In Kanga skandaloze ("Scandalous song"), Migjeni expresses a morbid attraction to a pale nun and at the same time his defiance and rejection of her world. This poem is one which helps throw some light not only on Migjeni's attitude to religion but also on one of the least studied aspects in the life of the poet, his repressed sexuality.

Eroticism has certainly never been a prominent feature of Albanian literature at any period and one would be hard-pressed to name any Albanian author who has expressed his intimate impulses and desires in verse or prose. Migjenis verse and his prose abound with the figures of women, many of them unhappy prostitutes, for whom Migjeni betrays both pity and open sexual interest. It is the tearful eyes and the red lips which catch his attention; the rest of the body is rarely described. Passion and rapturous desire are ubiquitous in his verse, but equally present is the specter of physical intimacy portrayed in terms of disgust and sorrow. It is but one of the many bestial faces of misery described in the 105-line Poema e mjerimit ("The poem of the misery").

== Legacy ==

Regarding his legacy, Elsie writes: "Though Migjeni did not publish a single book during his lifetime, his works, which circulated privately and in the press of the period, were an immediate success. Migjeni paved the way for modern literature in Albania." This literature was, however, soon to be nipped in the bud. The very year of the publication of Free Verse saw the victory of Stalinism in Albania and the proclamation of the People's Republic.
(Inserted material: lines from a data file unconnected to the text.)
/-- R144, R142: INIT_CAM puts the model's bring-up sequence on the wire, whatever the sequence is, in every CAP state; from Reset
and Configured CAP becomes Configured, elsewhere S_PRECOND is set and CAP stays. That an RS or RC step passes through TMP is the
model's reading (log entry 12). -/
def Obligations.InitCamRunsTheBringUpSequence : Prop :=
  encodedAs .initCam 0x31#8 0#8 0#8 0#8 ∧ busRefusals .initCam ∧
  ∀ (s : State) (d : Driver), s.Ready d →
    let w := vendorWire s.cfg (s.cfg.initSeq d.model) s.sr s.tmp s.periph
    let ok := s.cap == .reset || s.cap == .configured
    exec .initCam s = .next (State.answered (if ok then .ok else .precond) 0#32
      { s with cap := if ok then .configured else s.cap, sr := w.sr, tmp := w.tmp, periph := w.periph,
               sPrecond := s.sPrecond || !ok, trace := s.trace ++ w.events })

/-- R145, R142: SET_FORMAT puts the format's sequence on the wire; legal in Configured; CAP stays. TMP as log entry 12 says. -/
def Obligations.SetFormatRunsTheFormatSequence : Prop :=
  ∀ fmt : Byte, encodedAs (.setFormat fmt) 0x32#8 0#8 0#8 fmt ∧ busRefusals (.setFormat fmt) ∧
    (∀ (s : State) (d : Driver), s.phase = .idle → s.driver = some d → s.cfg.fmtValid d.model fmt = false →
      exec (.setFormat fmt) s = .next (s.turnedAway .illegal)) ∧
    ∀ (s : State) (d : Driver), s.Ready d → s.cfg.fmtValid d.model fmt = true →
      let w := vendorWire s.cfg (s.cfg.formatSeq d.model fmt) s.sr s.tmp s.periph
      let ok := s.cap == .configured
      exec (.setFormat fmt) s = .next (State.answered (if ok then .ok else .precond) 0#32
        { s with sr := w.sr, tmp := w.tmp, periph := w.periph, sPrecond := s.sPrecond || !ok, trace := s.trace ++ w.events })

/-- R146, R142: SET_JPEG_SIZE puts the size's sequence on the wire; legal in Configured; CAP stays. TMP as log entry 12 says. -/
def Obligations.SetJpegSizeRunsTheSizeSequence : Prop :=
  ∀ size : Byte, encodedAs (.setJpegSize size) 0x33#8 0#8 0#8 size ∧ busRefusals (.setJpegSize size) ∧
    (∀ (s : State) (d : Driver), s.phase = .idle → s.driver = some d → s.cfg.sizeValid d.model size = false →
      exec (.setJpegSize size) s = .next (s.turnedAway .illegal)) ∧
    ∀ (s : State) (d : Driver), s.Ready d → s.cfg.sizeValid d.model size = true →
      let w := vendorWire s.cfg (s.cfg.sizeSeq d.model size) s.sr s.tmp s.periph
      let ok := s.cap == .configured
      exec (.setJpegSize size) s = .next (State.answered (if ok then .ok else .precond) 0#32
        { s with sr := w.sr, tmp := w.tmp, periph := w.periph, sPrecond := s.sPrecond || !ok, trace := s.trace ++ w.events })

/-- R147: START_CAPTURE writes the trigger register once; from Configured CAP becomes Capturing. -/
def Obligations.StartCaptureWritesTheTrigger : Prop :=
  encodedAs .startCapture 0x34#8 0#8 0#8 0#8 ∧ busRefusals .startCapture ∧
  ∀ (s : State) (d : Driver), s.Ready d →
    let aw := s.cfg.A_CAPTURE_TRIG ||| s.cfg.WRITE_BIT
    let h := s.periph.hears s.cfg aw s.cfg.V_CAPTURE_START
    let ok := s.cap == .configured
    exec .startCapture s = .next (State.answered (if ok then .ok else .precond) 0#32
      { s with cap := if ok then .capturing else s.cap, sr := h.second, periph := h.after, sPrecond := s.sPrecond || !ok,
               trace := s.trace ++ [.csLow, .xfer aw h.first, .xfer s.cfg.V_CAPTURE_START h.second, .csHigh] })

/-- R148: CAPTURE_COMPLETE reads the done bit once; a 1 in Capturing or FrameReady gives FrameReady, nothing else moves CAP. -/
def Obligations.CaptureCompletePollsTheDoneBit : Prop :=
  encodedAs .captureComplete 0x35#8 0#8 0#8 0#8 ∧ busRefusals .captureComplete ∧
  ∀ (s : State) (d : Driver), s.Ready d →
    let ar := s.cfg.A_TRIG &&& ~~~s.cfg.WRITE_BIT
    let h := s.periph.hears s.cfg ar s.cfg.DUMMY
    let ok := s.cap == .capturing || s.cap == .frameReady
    let done := h.second &&& s.cfg.M_CAP_DONE != 0#8
    exec .captureComplete s = .next (State.answered (if ok then .ok else .precond) (if done then 1#32 else 0#32)
      { s with cap := if ok && done then .frameReady else s.cap, sr := h.second, periph := h.after,
               sPrecond := s.sPrecond || !ok,
               trace := s.trace ++ [.csLow, .xfer ar h.first, .xfer s.cfg.DUMMY h.second, .csHigh] })

/-- R149: READ_FIFO_LENGTH reads low, mid, high and returns `(high << 16) | (mid << 8) | low`, unmasked; legal in FrameReady; CAP
stays. -/
def Obligations.ReadFifoLengthAssemblesThreeReads : Prop :=
  encodedAs .readFifoLength 0x36#8 0#8 0#8 0#8 ∧ busRefusals .readFifoLength ∧
  ∀ (s : State) (d : Driver), s.Ready d →
    let P := s.cfg
    let r1 := P.A_FIFO_SIZE1 &&& ~~~P.WRITE_BIT
    let r2 := P.A_FIFO_SIZE2 &&& ~~~P.WRITE_BIT
    let r3 := P.A_FIFO_SIZE3 &&& ~~~P.WRITE_BIT
    let h := s.periph.hears P r1 P.DUMMY
    let g := h.after.hears P r2 P.DUMMY
    let k := g.after.hears P r3 P.DUMMY
    let ok := s.cap == .frameReady
    exec .readFifoLength s = .next (State.answered (if ok then .ok else .precond) (0#8 ++ k.second ++ g.second ++ h.second)
      { s with sr := k.second, periph := k.after, sPrecond := s.sPrecond || !ok,
               trace := s.trace ++
                 [.csLow, .xfer r1 h.first, .xfer P.DUMMY h.second, .csHigh,
                  .csLow, .xfer r2 g.first, .xfer P.DUMMY g.second, .csHigh,
                  .csLow, .xfer r3 k.first, .xfer P.DUMMY k.second, .csHigh] })

/-- R150: FLUSH_FIFO writes the flush value once; from Configured and FrameReady CAP becomes Configured. -/
def Obligations.FlushFifoWritesTheFlushValue : Prop :=
  encodedAs .flushFifo 0x37#8 0#8 0#8 0#8 ∧ busRefusals .flushFifo ∧
  ∀ (s : State) (d : Driver), s.Ready d →
    let aw := s.cfg.A_FIFO_CTRL ||| s.cfg.WRITE_BIT
    let h := s.periph.hears s.cfg aw s.cfg.V_FIFO_FLUSH
    let ok := s.cap == .configured || s.cap == .frameReady
    exec .flushFifo s = .next (State.answered (if ok then .ok else .precond) 0#32
      { s with cap := if ok then .configured else s.cap, sr := h.second, periph := h.after, sPrecond := s.sPrecond || !ok,
               trace := s.trace ++ [.csLow, .xfer aw h.first, .xfer s.cfg.V_FIFO_FLUSH h.second, .csHigh] })

/-- R151: CLEAR_FIFO_FLAG writes the clear-flag value once; from Configured and FrameReady CAP becomes Configured. -/
def Obligations.ClearFifoFlagWritesTheClearValue : Prop :=
  encodedAs .clearFifoFlag 0x38#8 0#8 0#8 0#8 ∧ busRefusals .clearFifoFlag ∧
  ∀ (s : State) (d : Driver), s.Ready d →
    let aw := s.cfg.A_FIFO_CTRL ||| s.cfg.WRITE_BIT
    let h := s.periph.hears s.cfg aw s.cfg.V_FIFO_CLEAR_FLAG
    let ok := s.cap == .configured || s.cap == .frameReady
    exec .clearFifoFlag s = .next (State.answered (if ok then .ok else .precond) 0#32
      { s with cap := if ok then .configured else s.cap, sr := h.second, periph := h.after, sPrecond := s.sPrecond || !ok,
               trace := s.trace ++ [.csLow, .xfer aw h.first, .xfer s.cfg.V_FIFO_CLEAR_FLAG h.second, .csHigh] })

/-- R140: the transition table over every command and every CAP state. A command that is not refused moves CAP as the table says
from a state in which it is legal; elsewhere it sets S_PRECOND, ends with `E_PRECOND` and leaves CAP. -/
def Obligations.CapFollowsTheTransitionTable : Prop :=
  ∀ (i : Instr) (s t : State), exec i s = .next t → t.err ∉ refusalCodes →
    (s.cap ∈ legalIn i → t.cap = capAfter i t.result s.cap ∧ t.sPrecond = s.sPrecond ∧ t.err ≠ .precond) ∧
    (s.cap ∉ legalIn i → t.cap = s.cap ∧ t.sPrecond = true ∧ t.err = .precond)

/-- R141: "The block never rejects an out-of-order command and never changes a wire byte because of CAP": two states that differ
in CAP alone give the same events, the same peripheral and, for every command but STATUS (which reports CAP), the same
RESULT. -/
def Obligations.CapNeverChangesTheWire : Prop :=
  ∀ (i : Instr) (s t : State) (c : CapState), exec i s = .next t →
    ∃ u, exec i { s with cap := c } = .next u ∧ u.trace = t.trace ∧ u.periph = t.periph ∧ (i ≠ .status → u.result = t.result)

/-! ### Burst reader (45_burst_reader.md) -/

/-- R160: BURST_OPEN opens a transaction with the burst command byte and leaves it open, in every CAP state; legal in FrameReady;
CAP stays. -/
def Obligations.BurstOpenLeavesTheTransactionOpen : Prop :=
  encodedAs .burstOpen 0x40#8 0#8 0#8 0#8 ∧ busRefusals .burstOpen ∧
  ∀ (s : State) (d : Driver), s.Ready d →
    let a := s.periph.csLow.xfer s.cfg s.cfg.BURST_CMD
    let ok := s.cap == .frameReady
    exec .burstOpen s = .next (State.answered (if ok then .ok else .precond) 0#32
      { s with cs := false, txn := true, burst := true, sr := a.1, periph := a.2, sPrecond := s.sPrecond || !ok,
               trace := s.trace ++ [.csLow, .xfer s.cfg.BURST_CMD a.1] })

/-- R161: BURST_NEXT is one dummy transfer; RESULT is the byte received; CAP is neither checked nor moved. -/
def Obligations.BurstNextReturnsTheNextByte : Prop :=
  encodedAs .burstNext 0x41#8 0#8 0#8 0#8 ∧ readerRefusals .burstNext ∧
  ∀ (s : State) (d : Driver), s.Bursting d →
    let a := s.periph.xfer s.cfg s.cfg.DUMMY
    exec .burstNext s = .next (State.answered .ok (a.1.setWidth 32)
      { s with sr := a.1, periph := a.2, trace := s.trace ++ [.xfer s.cfg.DUMMY a.1] })

/-- R162: BURST_CLOSE deasserts chip-select, after any number of bytes, and sends none. -/
def Obligations.BurstCloseDeassertsChipSelect : Prop :=
  encodedAs .burstClose 0x42#8 0#8 0#8 0#8 ∧ readerRefusals .burstClose ∧
  ∀ (s : State) (d : Driver), s.Bursting d →
    exec .burstClose s = .next (State.answered .ok 0#32
      { s with cs := true, txn := false, burst := false, periph := s.periph.csHigh, trace := s.trace ++ [.csHigh] })

/-- R163: while a reader is alive no command but BURST_NEXT and BURST_CLOSE puts an event on the wire, moves the peripheral or
ends the reader. -/
def Obligations.NothingInterruptsALiveReader : Prop :=
  ∀ (i : Instr) (s : State) (d : Driver), s.Bursting d → i ≠ .burstNext → i ≠ .burstClose →
    ∃ t, exec i s = .next t ∧ t.trace = s.trace ∧ t.periph = s.periph ∧ t.burst = true ∧ t.txn = true ∧ t.cs = false ∧
      t.driver = s.driver ∧ t.cap = s.cap

/-- R165: BURST_OPEN, N times BURST_NEXT, BURST_CLOSE from a bound block with no reader, in every CAP state, for every N: exactly
N + 3 events in order, the k-th BURST_NEXT returning the k-th byte the peripheral sends, chip-select high at the end and CAP as
before; outside FrameReady the BURST_OPEN, and it alone, ends with `E_PRECOND`. -/
def Obligations.BurstOfNBytesIsOneTransaction : Prop :=
  ∀ (n : Nat) (s : State) (d : Driver), s.Ready d →
    let a := s.periph.csLow.xfer s.cfg s.cfg.BURST_CMD
    let code := if s.cap = .frameReady then 0#4 else 5#4
    let bytes := (a.2.streams s.cfg n).1
    ∃ t, runAll (.burstOpen :: (List.replicate n .burstNext ++ [.burstClose])) s = .next t ∧ bytes.length = n ∧
      t.trace = s.trace ++ ([.csLow, .xfer s.cfg.BURST_CMD a.1] ++ bytes.map (fun b => .xfer s.cfg.DUMMY b) ++ [.csHigh]) ∧
      t.responses = s.responses ++
        ([⟨code, 0#32⟩] ++ bytes.map (fun b => ⟨0#4, b.setWidth 32⟩) ++ [⟨0#4, 0#32⟩]) ∧
      t.cs = true ∧ t.txn = false ∧ t.burst = false ∧ t.cap = s.cap

/-! ### Invariants and rules of the whole machine -/

/-- R26: every step keeps I1 to I5 at the command boundary, from every state that has them. -/
def Obligations.StepKeepsTheBoundaryInvariant : Prop :=
  ∀ s t : State, s.Inv → step s = .next t → t.Inv

/-- The reset state has the invariant of R26. -/
def Obligations.ResetMeetsTheBoundaryInvariant : Prop := State.reset.Inv

/-- R178, R80, R196: from a state with the invariant every command of every form ends in a next state, IDLE, with its one response
appended, so no micro-operation is called where R7 forbids it; chip-select is high after every command but an executed BURST_OPEN
and the commands inside a burst. -/
def Obligations.EveryCommandEndsWithOneResponse : Prop :=
  ∀ (i : Instr) (s : State), s.Inv →
    ∃ t, exec i s = .next t ∧ t.phase = .idle ∧ t.responses = s.responses ++ [⟨t.err.code, t.result⟩] ∧
      (s.burst = false → i ≠ .burstOpen → t.cs = true ∧ t.txn = false)

/-- R50: a command only appends to the trace. -/
def Obligations.CommandsOnlyAppendToTheTrace : Prop :=
  ∀ (i : Instr) (s t : State), exec i s = .next t → ∃ es, t.trace = s.trace ++ es

/-- R23: no command clears a sticky flag. -/
def Obligations.NoCommandClearsAStickyFlag : Prop :=
  ∀ (i : Instr) (s t : State), exec i s = .next t →
    (s.sRefused = true → t.sRefused = true) ∧ (s.sPrecond = true → t.sPrecond = true) ∧
    (s.sSbaddr = true → t.sSbaddr = true) ∧ (s.sRawmgd = true → t.sRawmgd = true)

/-- R182: only the raw commands raise S_RAWMGD or S_SBADDR. -/
def Obligations.OnlyRawCommandsRaiseTheRawFlags : Prop :=
  ∀ (i : Instr) (s t : State), exec i s = .next t → rawCommand i = false →
    t.sRawmgd = s.sRawmgd ∧ t.sSbaddr = s.sSbaddr

/-- R5: every parameter is "fixed at build time and never changed by a command", nor by block reset. -/
def Obligations.NoStepChangesAParameter : Prop :=
  ∀ s t : State, step s = .next t → t.cfg = s.cfg

/-- R75: every step keeps the bound model a valid one. -/
def Obligations.StepKeepsTheModelValid : Prop :=
  ∀ s t : State, s.modelKnown → step s = .next t → t.modelKnown

/-! ### The peripheral (20_memory.md) -/

/-- The model's form of the free bytes of R52 (DESIGN CHOICE, log entry 5; R52 itself says nothing of a script): an oracle gives the
bytes of its script in order, one for each byte the block receives, whatever the block sends. -/
def Obligations.OracleAnswersInOrder : Prop :=
  ∀ (P : Params) (x y : Byte) (q : List Byte) (n : Nat) (o1 o2 : Byte) (a : Half),
    (Peripheral.oracle (x :: y :: q) n).hears P o1 o2 = ⟨x, y, .oracle q (n + 2)⟩ ∧
    (Peripheral.oracle (x :: q) n).sbRead a = (x, .oracle q (n + 1))

/-- R54: every step keeps the double outside transactions exactly while TXN = 0, so no transfer reaches it there. That
a block reset inside a transaction puts it outside is the model's choice (log entry 15): R54 knows `CS_LOW` and `CS_HIGH` alone. -/
def Obligations.StepKeepsTheDoubleInStep : Prop :=
  ∀ s t : State, s.Inv → s.doubleFollows → step s = .next t → t.doubleFollows

/-- Every step keeps the double's memories in canonical form, which is the model's own representation of the two files of registers
of R53 (log entry 16); no rule of the spec speaks of it. -/
def Obligations.StepKeepsTheDoublesMemoriesCanonical : Prop :=
  ∀ s t : State, s.periph.wf → step s = .next t → t.periph.wf

/-- R56 to R59: with the double, WRITE_REG stores one control-register byte and no other byte of either space; SENSOR_WR stores one
sensor byte; the commands listed, which write no register, store nothing, nor do those of a live reader, when the double is in its
burst. -/
def Obligations.DoubleStoresOnlyTheByteWritten : Prop :=
  ∀ (s t : State) (d : Driver) (e : Double), s.Inv → s.driver = some d → s.periph = .double e → e.reg.wf → e.sreg.wf →
    s.cfg.oneWriteBit = true → s.cfg.burstCmdIsRead = true →
    (∀ a v : Byte, s.burst = false → exec (.writeReg a v) s = .next t → ∃ f, t.periph = .double f ∧ f.sreg = e.sreg ∧
      ∀ k, f.reg.read k = if k = (a &&& ~~~s.cfg.WRITE_BIT).toNat then v else e.reg.read k) ∧
    (∀ (a : Half) (v : Byte), s.burst = false → exec (.sensorWr a v) s = .next t → ∃ f, t.periph = .double f ∧
      f.reg = e.reg ∧ ∀ k, f.sreg.read k = if k = a.toNat then v else e.sreg.read k) ∧
    (∀ i : Instr, (∃ a, i = .readReg a) ∨ (∃ a m, i = .getBit a m) ∨ (∃ a, i = .sensorRd a) ∨
      i ∈ [.release, .status, .getChipIdHigh, .getChipIdLow, .getChipId, .captureComplete, .readFifoLength, .burstOpen] →
      exec i s = .next t → ∃ f, t.periph = .double f ∧ f.reg = e.reg ∧ f.sreg = e.sreg) ∧
    ((s.burst = true → e.mode = .bursting) → ∀ i ∈ [Instr.burstNext, .burstClose], exec i s = .next t →
      ∃ f, t.periph = .double f ∧ f.reg = e.reg ∧ f.sreg = e.sreg)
Many have speculated as to what contribution Migjeni might have made to Albanian letters had he managed to live longer. The question remains highly hypothetical, for this individualist voice of genuine social protest would no doubt have suffered the same fate as most Albanian writers of talent in the late 1940s, i.e. internment, imprisonment or execution. His early demise has at least preserved the writer for us undefiled.

The fact that Migjeni did perish so young makes it difficult to provide a critical assessment of his work. Though generally admired, Migjeni is not without critics. Some have been disappointed by his prose, nor is the range of his verse sufficient to allow us to acclaim him as a universal poet.